Lights, Camera, Flirt
Could I find love on a reality dating show?
When you're single, you have the option of keeping your dating life as private - or as public - as you wish. You can float your anonymous bait online. You can network among friends. Or, if you're really daring, and maybe a little stupid, you'll make it the subject of a reality TV dating show.
I found out just how public public is when I was featured on last Sunday's kickoff episode of NESN's Sox Appeal, now in its second season. If you haven't seen it, here's the deal: A hero (in my case, a guy) meets with three singles during the course of a Sox game and then decides which one he'd like to see again.
Early in the casting process I sat down with a roomful of producers - a cool, arty clutch of folks with smart glasses and distressed jeans. And they had questions: What had my recent relationships been like? Whom did I want to meet most, and why? They nodded, took notes. I realized that this might be the best dating service I'd ever have the opportunity to use. Plugging in a few fields on an online dating profile is simply no match for a team of producers who, based on what you tell them, pore over head shots, even comb the city's bars and restaurants, for men you might like.
The hero was a guy named Dave, a Web designer by day, improv actor by night. He was good-looking in a nondescript way - someone you might sleep with, but probably not fight over. And despite my efforts to be on my best behavior for the viewing public, before our inning was up, I had unleashed my overtalker and backed him into a corner, egged on at the sidelines by producers waving cue cards ("Ask him about his last girlfriend" and "Talk about his career"). I couldn't help it. The game, the crowds, the cameras seemed to collapse into one huge, clattering dome of sound and light, and I was no more on date with this man than Regis is having coffee with his talk-show guests. I had morphed into some kind of performing monkey, responding more to pressure to entertain and appeal than to establish any kind of real rapport.
And yet somehow I managed a kind of relentless self-confidence. After all, had already met the competition - an attractive, if aloof, vegetarian chef from Connecticut and a blonde from Florida in a peekaboo blouse. I might have 10 years on these chicks, but I had them both beat in the personality department. And I lived here - I hadn't driven up for the game or moved to Brighton from Tampa last week. I was the real thing. I walked away from our date sure I had it in the bag.

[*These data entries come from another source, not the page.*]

-- ==== Sys2Proof/Laws/PerInstr.lean ====
section
/-! SUPPORT. Decoding undoes encoding, instruction by instruction. -/

namespace Sys2Proof.Laws

/-- The words of a well-formed instruction, followed by anything, decode to it. -/
def Roundtrip.Statement (i : Instr) : Prop := i.wf = true → i.isWord = true → ∀ rest, decode (encodeBytes i ++ rest) = .ok i rest

theorem Roundtrip.ofWord {i : Instr} (op w : Nat) (he : encode i = [w]) (hwf : i.wf = true) (hop : isOpcode op = true)
    (h : candidateAt op w = some i ∧ w < 4294967296 ∧ field w 31 24 = op ∧
      (twoWordOpcode op = false ∨ (op ≠ 0x4B ∧ op ≠ 0x63 ∧ bitAt w 3 = false))) (rest : List Byte) : decode (encodeBytes i ++ rest) = .ok i rest := by
  obtain ⟨h4, h1, h2, h3⟩ := h
  have e : encodeBytes i = wordBytes w := by unfold encodeBytes; rw [he]; simp
  rw [e]
  exact decode_one (firstWord_one h2 hop (twoWord_none (by rw [h2]; exact h3)) h4 hwf) h1 rest

/-! ## Ranges that the register checks give -/

theorem Roundtrip.lt_of_runV {d w : Nat} (h : runV d (runLen w) = true) : d < 128 := by
  have : 1 ≤ runLen w := by unfold runLen; split <;> (try split) <;> omega
  simp [runV] at h
  omega

theorem Roundtrip.lt_of_runS {d w : Nat} (h : runS d (runLen w) = true) : d < 64 := by
  have : 1 ≤ runLen w := by unfold runLen; split <;> (try split) <;> omega
  simp [runS] at h
  omega

theorem Roundtrip.lt_of_qPush {q : Nat} (h : qPush q = true) : q < 16 := by
  simp [qPush, isBq] at h
  omega

theorem Roundtrip.lt_of_qPop {q : Nat} (h : qPop q = true) : q < 16 := by
  simp [qPop, isBq] at h
  omega

theorem Roundtrip.lt_of_qRun {q a : Nat} (h : qRun q a = true) : a < 64 := by
  simp only [qRun, runS, isS] at h
  split at h <;> simp at h <;> omega

theorem Roundtrip.lt_of_qtryOk {o : QtryOp} {a q : Nat} (h : qtryOk o a q = true) : a < 64 ∧ q < 16 := by
  cases o <;> simp only [qtryOk, Bool.and_eq_true] at h
  · exact ⟨lt_of_qRun h.2, lt_of_qPop h.1⟩
  · exact ⟨lt_of_qRun h.2, lt_of_qPush h.1⟩
  · simp [isBq, runS] at h
    omega

/-! ## One lemma per instruction -/

theorem Roundtrip.nop : Statement .nop := by
  intro h _
  refine ofWord 0x01 _ rfl h rfl ⟨?_, ?_, ?_, .inl rfl⟩
  rw [show ∀ w, candidateAt 0x01 w = (zeros (field w 23 0) .nop) from fun _ => rfl]
  all_goals simp (disch := omega) [encL_fields, zeros]

theorem Roundtrip.ifP (p : Nat) (n : Bool) (off : BitVec 17) : Statement (.ifP p n off) := by
  intro h _
  have g : (isP p) = true := h
  have := off.isLt
  cases n <;>
    (simp [isP] at g;
     refine ofWord 0x02 _ rfl h rfl ⟨?_, ?_, ?_, .inl rfl⟩;
     rw [show ∀ w, candidateAt 0x02 w = (zeros (field w 19 17) (.ifP (field w 23 21) (bitAt w 20) (BitVec.ofNat 17 w))) from fun _ => rfl];
     all_goals simp (disch := omega) [encJ_fields, zeros, bit])

theorem Roundtrip.elseP (off : BitVec 17) : Statement (.elseP off) := by
  intro h _
  have := off.isLt
  refine ofWord 0x03 _ rfl h rfl ⟨?_, ?_, ?_, .inl rfl⟩
  rw [show ∀ w, candidateAt 0x03 w = (zeros (field w 23 17) (.elseP (BitVec.ofNat 17 w))) from fun _ => rfl]
  all_goals simp (disch := omega) [encJ_fields, zeros]

theorem Roundtrip.endif : Statement .endif := by
  intro h _
  refine ofWord 0x04 _ rfl h rfl ⟨?_, ?_, ?_, .inl rfl⟩
  rw [show ∀ w, candidateAt 0x04 w = (zeros (field w 23 0) .endif) from fun _ => rfl]
  all_goals simp (disch := omega) [encR_fields, zeros]

theorem Roundtrip.loop : Statement .loop := by
  intro h _
  refine ofWord 0x05 _ rfl h rfl ⟨?_, ?_, ?_, .inl rfl⟩
  rw [show ∀ w, candidateAt 0x05 w = (zeros (field w 23 0) .loop) from fun _ => rfl]
  all_goals simp (disch := omega) [encR_fields, zeros]

theorem Roundtrip.brk (p : Nat) (n : Bool) (off : BitVec 17) : Statement (.brk p n off) := by
  intro h _
  have g : (isP p) = true := h
  have := off.isLt
  cases n <;>
    (simp [isP] at g;
     refine ofWord 0x06 _ rfl h rfl ⟨?_, ?_, ?_, .inl rfl⟩;
     rw [show ∀ w, candidateAt 0x06 w = (zeros (field w 19 17) (.brk (field w 23 21) (bitAt w 20) (BitVec.ofNat 17 w))) from fun _ => rfl];
     all_goals simp (disch := omega) [encJ_fields, zeros, bit])

theorem Roundtrip.cont (p : Nat) (n : Bool) (off : BitVec 17) : Statement (.cont p n off) := by
  intro h _
  have g : (isP p) = true := h
  have := off.isLt
  cases n <;>
    (simp [isP] at g;
     refine ofWord 0x07 _ rfl h rfl ⟨?_, ?_, ?_, .inl rfl⟩;
     rw [show ∀ w, candidateAt 0x07 w = (zeros (field w 19 17) (.cont (field w 23 21) (bitAt w 20) (BitVec.ofNat 17 w))) from fun _ => rfl];
     all_goals simp (disch := omega) [encJ_fields, zeros, bit])

theorem Roundtrip.endloop (off : BitVec 17) : Statement (.endloop off) := by
  intro h _
  have := off.isLt
  refine ofWord 0x08 _ rfl h rfl ⟨?_, ?_, ?_, .inl rfl⟩
  rw [show ∀ w, candidateAt 0x08 w = (zeros (field w 23 17) (.endloop (BitVec.ofNat 17 w))) from fun _ => rfl]
  all_goals simp (disch := omega) [encJ_fields, zeros]

theorem Roundtrip.jmp (off : BitVec 17) : Statement (.jmp off) := by
  intro h _
  have := off.isLt
  refine ofWord 0x0A _ rfl h rfl ⟨?_, ?_, ?_, .inl rfl⟩
  rw [show ∀ w, candidateAt 0x0A w = (if (field w 23 21) = 7 then zeros (field w 20 17) (.jmp (BitVec.ofNat 17 w)) else none) from fun _ => rfl]
  all_goals simp (disch := omega) [encJ_fields, zeros]

theorem Roundtrip.ret (a : Nat) : Statement (.ret a) := by
  intro h _
  have g : (isPair a) = true := h
  simp [isPair] at g
  refine ofWord 0x0C _ rfl h rfl ⟨?_, ?_, ?_, .inl rfl⟩
  rw [show ∀ w, candidateAt 0x0C w = (zeros ((field w 23 17) + field w 9 0) (.ret (field w 16 10))) from fun _ => rfl]
  all_goals simp (disch := omega) [encR_fields, zeros]

theorem Roundtrip.hloop (a : Nat) (len : Nat) : Statement (.hloop a len) := by
  intro h _
  have g : (isS a && 1 ≤ len && len ≤ 256) = true := h
  simp [isS] at g
  refine ofWord 0x0D _ rfl h rfl ⟨?_, ?_, ?_, .inl rfl⟩
  rw [show ∀ w, candidateAt 0x0D w = (zeros ((field w 23 17) + field w 9 8) (.hloop (field w 16 10) (field w 7 0 + 1))) from fun _ => rfl]
  all_goals simp (disch := omega) [encI_fields, zeros] <;> omega

theorem Roundtrip.exit : Statement .exit := by
  intro h _
  refine ofWord 0x0E _ rfl h rfl ⟨?_, ?_, ?_, .inl rfl⟩
  rw [show ∀ w, candidateAt 0x0E w = (zeros (field w 23 0) .exit) from fun _ => rfl]
  all_goals simp (disch := omega) [encR_fields, zeros]

theorem Roundtrip.waitp (a : Nat) (q : Path) : Statement (.waitp a q) := by
  intro h _
  have g : (isS a) = true := h
  have := q.code_lt
  simp [isS] at g
  refine ofWord 0x10 _ rfl h rfl ⟨?_, ?_, ?_, .inl rfl⟩
  rw [show ∀ w, candidateAt 0x10 w = ((pathOf (field w 9 0)).bind fun q => zeros (field w 23 17) (.waitp (field w 16 10) q)) from fun _ => rfl]
  all_goals simp (disch := omega) [encI_fields, zeros, pathOf_code]

theorem Roundtrip.yield : Statement .yield := by
  intro h _
  refine ofWord 0x11 _ rfl h rfl ⟨?_, ?_, ?_, .inl rfl⟩
  rw [show ∀ w, candidateAt 0x11 w = (zeros (field w 23 0) .yield) from fun _ => rfl]
  all_goals simp (disch := omega) [encR_fields, zeros]

theorem Roundtrip.sysc (d : Nat) (fn : Nat) : Statement (.sysc d fn) := by
  intro h _
  have g : (runS d 8 && fn < 4096) = true := h
  simp [runS] at g
  refine ofWord 0x12 _ rfl h rfl ⟨?_, ?_, ?_, .inl rfl⟩
  rw [show ∀ w, candidateAt 0x12 w = (zeros (field w 16 12) (.sysc (field w 23 17) (field w 11 0))) from fun _ => rfl]
  all_goals simp (disch := omega) [encL_fields, zeros] <;> omega

theorem Roundtrip.trap (code : Nat) : Statement (.trap code) := by
  intro h _
  have g : decide (code < 65536) = true := h
  simp [] at g
  refine ofWord 0x13 _ rfl h rfl ⟨?_, ?_, ?_, .inl rfl⟩
  rw [show ∀ w, candidateAt 0x13 w = (zeros (field w 23 16) (.trap (field w 15 0))) from fun _ => rfl]
  all_goals simp (disch := omega) [encL_fields, zeros] <;> omega

theorem Roundtrip.uret : Statement .uret := by
  intro h _
  refine ofWord 0x14 _ rfl h rfl ⟨?_, ?_, ?_, .inl rfl⟩
  rw [show ∀ w, candidateAt 0x14 w = (zeros (field w 23 0) .uret) from fun _ => rfl]
  all_goals simp (disch := omega) [encR_fields, zeros]

theorem Roundtrip.uimask (d : Nat) (o : MaskOp) (bits : Nat) : Statement (.uimask d o bits) := by
  intro h _
  have g : (isS d && bits < 128) = true := h
  have := o.code_lt
  simp [isS] at g
  refine ofWord 0x15 _ rfl h rfl ⟨?_, ?_, ?_, .inl rfl⟩
  rw [show ∀ w, candidateAt 0x15 w = ((maskOpOf (field w 9 8)).bind fun o => zeros (field w 16 10) (.uimask (field w 23 17) o (field w 7 0))) from fun _ => rfl]
  all_goals simp (disch := omega) [encI_fields, zeros, maskOpOf_code, show (o.code * 256 + bits) / 256 = o.code by omega] <;> omega

theorem Roundtrip.csrr (d : Nat) (csr : Nat) : Statement (.csrr d csr) := by
  intro h _
  have g : (isS d && csr < 4096) = true := h
  simp [isS] at g
  refine ofWord 0x16 _ rfl h rfl ⟨?_, ?_, ?_, .inl rfl⟩
  rw [show ∀ w, candidateAt 0x16 w = (zeros (field w 16 12) (.csrr (field w 23 17) (field w 11 0))) from fun _ => rfl]
  all_goals simp (disch := omega) [encL_fields, zeros] <;> omega

theorem Roundtrip.csrw (d : Nat) (csr : Nat) : Statement (.csrw d csr) := by
  intro h _
  have g : (isS d && csr < 4096) = true := h
  simp [isS] at g
  refine ofWord 0x17 _ rfl h rfl ⟨?_, ?_, ?_, .inl rfl⟩
  rw [show ∀ w, candidateAt 0x17 w = (zeros (field w 16 12) (.csrw (field w 23 17) (field w 11 0))) from fun _ => rfl]
  all_goals simp (disch := omega) [encL_fields, zeros] <;> omega

theorem Roundtrip.fence (k : FenceKind) (sc : Scope) : Statement (.fence k sc) := by
  intro h _
  have := k.code_lt
  have := sc.code_lt
  refine ofWord 0x18 _ rfl h rfl ⟨?_, ?_, ?_, .inl rfl⟩
  rw [show ∀ w, candidateAt 0x18 w = ((fenceOf (field w 4 3)).bind fun k => (scopeOf (field w 2 0)).bind fun sc => zeros (field w 23 5) (.fence k sc)) from fun _ => rfl]
  all_goals simp (disch := omega) [encI_fields, zeros, fenceOf_code, scopeOf_code, show (k.code * 8 + sc.code) / 8 % 4 = k.code by omega, show sc.code % 8 = sc.code by omega, show k.code * 8 + sc.code < 32 by omega]

theorem Roundtrip.promote (d : Nat) (a : Nat) (bp : Nat) (wide : Bool) : Statement (.promote d a bp wide) := by
  intro h _
  have g : ((if wide then isPair d else isS d) && isS a && isBp bp) = true := h
  cases wide <;>
    (simp [isS, isPair, isBp] at g;
     refine ofWord 0x19 _ rfl h rfl ⟨?_, ?_, ?_, .inl rfl⟩;
     rw [show ∀ w, candidateAt 0x19 w = (match field w 6 4 with | 2 => zeros (field w 3 0) (.promote (field w 23 17) (field w 16 10) (field w 9 7) false) | 3 => zeros (field w 3 0) (.promote (field w 23 17) (field w 16 10) (field w 9 7) true) | _ => none) from fun _ => rfl];
     all_goals simp (disch := omega) [encM_fields, zeros, bit])

theorem Roundtrip.rdclk (d : Nat) : Statement (.rdclk d) := by
  intro h _
  have g : (isPair d) = true := h
  simp [isPair] at g
  refine ofWord 0x1A _ rfl h rfl ⟨?_, ?_, ?_, .inl rfl⟩
  rw [show ∀ w, candidateAt 0x1A w = (zeros (field w 16 0) (.rdclk (field w 23 17))) from fun _ => rfl]
  all_goals simp (disch := omega) [encR_fields, zeros]

theorem Roundtrip.spawn (node : Bool) (d : Nat) (a : Nat) (b : Nat) : Statement (.spawn node d a b) := by
  intro h _
  have g : (if node then d == 0 && isV a && isS b else isBq d && isV a && b == 0) = true := h
  cases node <;>
    (simp [isV, isS, isBq] at g;
     refine ofWord 0x1B _ rfl h rfl ⟨?_, ?_, ?_, .inl rfl⟩;
     rw [show ∀ w, candidateAt 0x1B w = (zeros (bit (bitAt w 2) + bit (bitAt w 0)) (.spawn (bitAt w 1) (field w 23 17) (field w 16 10) (field w 9 3))) from fun _ => rfl];
     all_goals simp (disch := omega) [encR_fields, zeros, bit])

theorem Roundtrip.iadd (d : Nat) (a : Nat) (b : Src) : Statement (.iadd d a b) := by
  intro h _
  have g : (isV d && isV a && b.wf) = true := h
  rcases b with n | n <;>
    (simp [isV, isS, Src.wf] at g;
     refine ofWord 0x20 (encR 0x20 d a n _) rfl h rfl ⟨?_, ?_, ?_, .inl rfl⟩;
     rw [show ∀ w, candidateAt 0x20 w = (zeros (field w 2 1) (.iadd (field w 23 17) (field w 16 10) (srcOf (field w 9 3) (bitAt w 0)))) from fun _ => rfl];
     all_goals simp (disch := omega) [encR_fields, zeros, bit, srcOf, Src.uni])

theorem Roundtrip.isub (d : Nat) (a : Nat) (b : Src) : Statement (.isub d a b) := by
  intro h _
  have g : (isV d && isV a && b.wf) = true := h
  rcases b with n | n <;>
    (simp [isV, isS, Src.wf] at g;
     refine ofWord 0x21 (encR 0x21 d a n _) rfl h rfl ⟨?_, ?_, ?_, .inl rfl⟩;
     rw [show ∀ w, candidateAt 0x21 w = (zeros (field w 2 1) (.isub (field w 23 17) (field w 16 10) (srcOf (field w 9 3) (bitAt w 0)))) from fun _ => rfl];
     all_goals simp (disch := omega) [encR_fields, zeros, bit, srcOf, Src.uni])

theorem Roundtrip.imul (d : Nat) (a : Nat) (b : Src) : Statement (.imul d a b) := by
  intro h _
  have g : (isV d && isV a && b.wf) = true := h
  rcases b with n | n <;>
    (simp [isV, isS, Src.wf] at g;
     refine ofWord 0x22 (encR 0x22 d a n _) rfl h rfl ⟨?_, ?_, ?_, .inl rfl⟩;
     rw [show ∀ w, candidateAt 0x22 w = (zeros (field w 2 1) (.imul (field w 23 17) (field w 16 10) (srcOf (field w 9 3) (bitAt w 0)))) from fun _ => rfl];
     all_goals simp (disch := omega) [encR_fields, zeros, bit, srcOf, Src.uni])

theorem Roundtrip.imulh (d : Nat) (a : Nat) (b : Src) (u : Bool) : Statement (.imulh d a b u) := by
  intro h _
  have g : (isV d && isV a && b.wf) = true := h
  cases u <;> rcases b with n | n <;>
    (simp [isV, isS, Src.wf] at g;
     refine ofWord 0x23 (encR 0x23 d a n _) rfl h rfl ⟨?_, ?_, ?_, .inl rfl⟩;
     rw [show ∀ w, candidateAt 0x23 w = (zeros (bit (bitAt w 2)) (.imulh (field w 23 17) (field w 16 10) (srcOf (field w 9 3) (bitAt w 0)) (bitAt w 1))) from fun _ => rfl];
     all_goals simp (disch := omega) [encR_fields, zeros, bit, srcOf, Src.uni])

theorem Roundtrip.imad (d : Nat) (a : Nat) (b : Src) : Statement (.imad d a b) := by
  intro h _
  have g : (isV d && isV a && b.wf) = true := h
  rcases b with n | n <;>
    (simp [isV, isS, Src.wf] at g;
     refine ofWord 0x24 (encR 0x24 d a n _) rfl h rfl ⟨?_, ?_, ?_, .inl rfl⟩;
     rw [show ∀ w, candidateAt 0x24 w = (zeros (field w 2 1) (.imad (field w 23 17) (field w 16 10) (srcOf (field w 9 3) (bitAt w 0)))) from fun _ => rfl];
     all_goals simp (disch := omega) [encR_fields, zeros, bit, srcOf, Src.uni])

theorem Roundtrip.imin (d : Nat) (a : Nat) (b : Src) (u : Bool) : Statement (.imin d a b u) := by
  intro h _
  have g : (isV d && isV a && b.wf) = true := h
  cases u <;> rcases b with n | n <;>
    (simp [isV, isS, Src.wf] at g;
     refine ofWord 0x25 (encR 0x25 d a n _) rfl h rfl ⟨?_, ?_, ?_, .inl rfl⟩;
     rw [show ∀ w, candidateAt 0x25 w = (zeros (bit (bitAt w 2)) (.imin (field w 23 17) (field w 16 10) (srcOf (field w 9 3) (bitAt w 0)) (bitAt w 1))) from fun _ => rfl];
     all_goals simp (disch := omega) [encR_fields, zeros, bit, srcOf, Src.uni])

theorem Roundtrip.imax (d : Nat) (a : Nat) (b : Src) (u : Bool) : Statement (.imax d a b u) := by
  intro h _
  have g : (isV d && isV a && b.wf) = true := h
  cases u <;> rcases b with n | n <;>
    (simp [isV, isS, Src.wf] at g;
     refine ofWord 0x26 (encR 0x26 d a n _) rfl h rfl ⟨?_, ?_, ?_, .inl rfl⟩;
     rw [show ∀ w, candidateAt 0x26 w = (zeros (bit (bitAt w 2)) (.imax (field w 23 17) (field w 16 10) (srcOf (field w 9 3) (bitAt w 0)) (bitAt w 1))) from fun _ => rfl];
     all_goals simp (disch := omega) [encR_fields, zeros, bit, srcOf, Src.uni])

In fact, I didn't. When Dave held up his sign in the ninth inning, announcing his choice, my name wasn't on it. The night had gone to the blonde who could tie a cherry stem with her tongue (of course). But after the initial slap to the ego, I felt a kind of relief, the way you feel when a decision simply isn't yours to make.
I also realized that as much of a spectacle as this whole ordeal was, this had been one of the least confusing dates I'd ever had. No guesswork, no misread signs, every phase of it carefully choreographed and considered.
Truth be told, if it were in my budget, I'd seriously consider hiring my own posse of producers and directors to executive-produce my dating life. Not that I haven't managed thus far (and not that I'm deluded enough to think anyone would want to watch), but it wouldn't hurt to have a team of folks to consult on casting decisions or wave the occasional cue card when conversation slows to a halt. I'd love to have someone with an earpiece and a clipboard tell me when to walk in ("Wait - OK, go"), when to leave, and what topics to bring up (or avoid). And best of all, to share in the collective misery that is so often the dater's solo plight. "What an ass," one of the production assistants said to me as he wound yards of extension cord around one arm. "I so would have picked you." Now that kind of support would be worth every penny.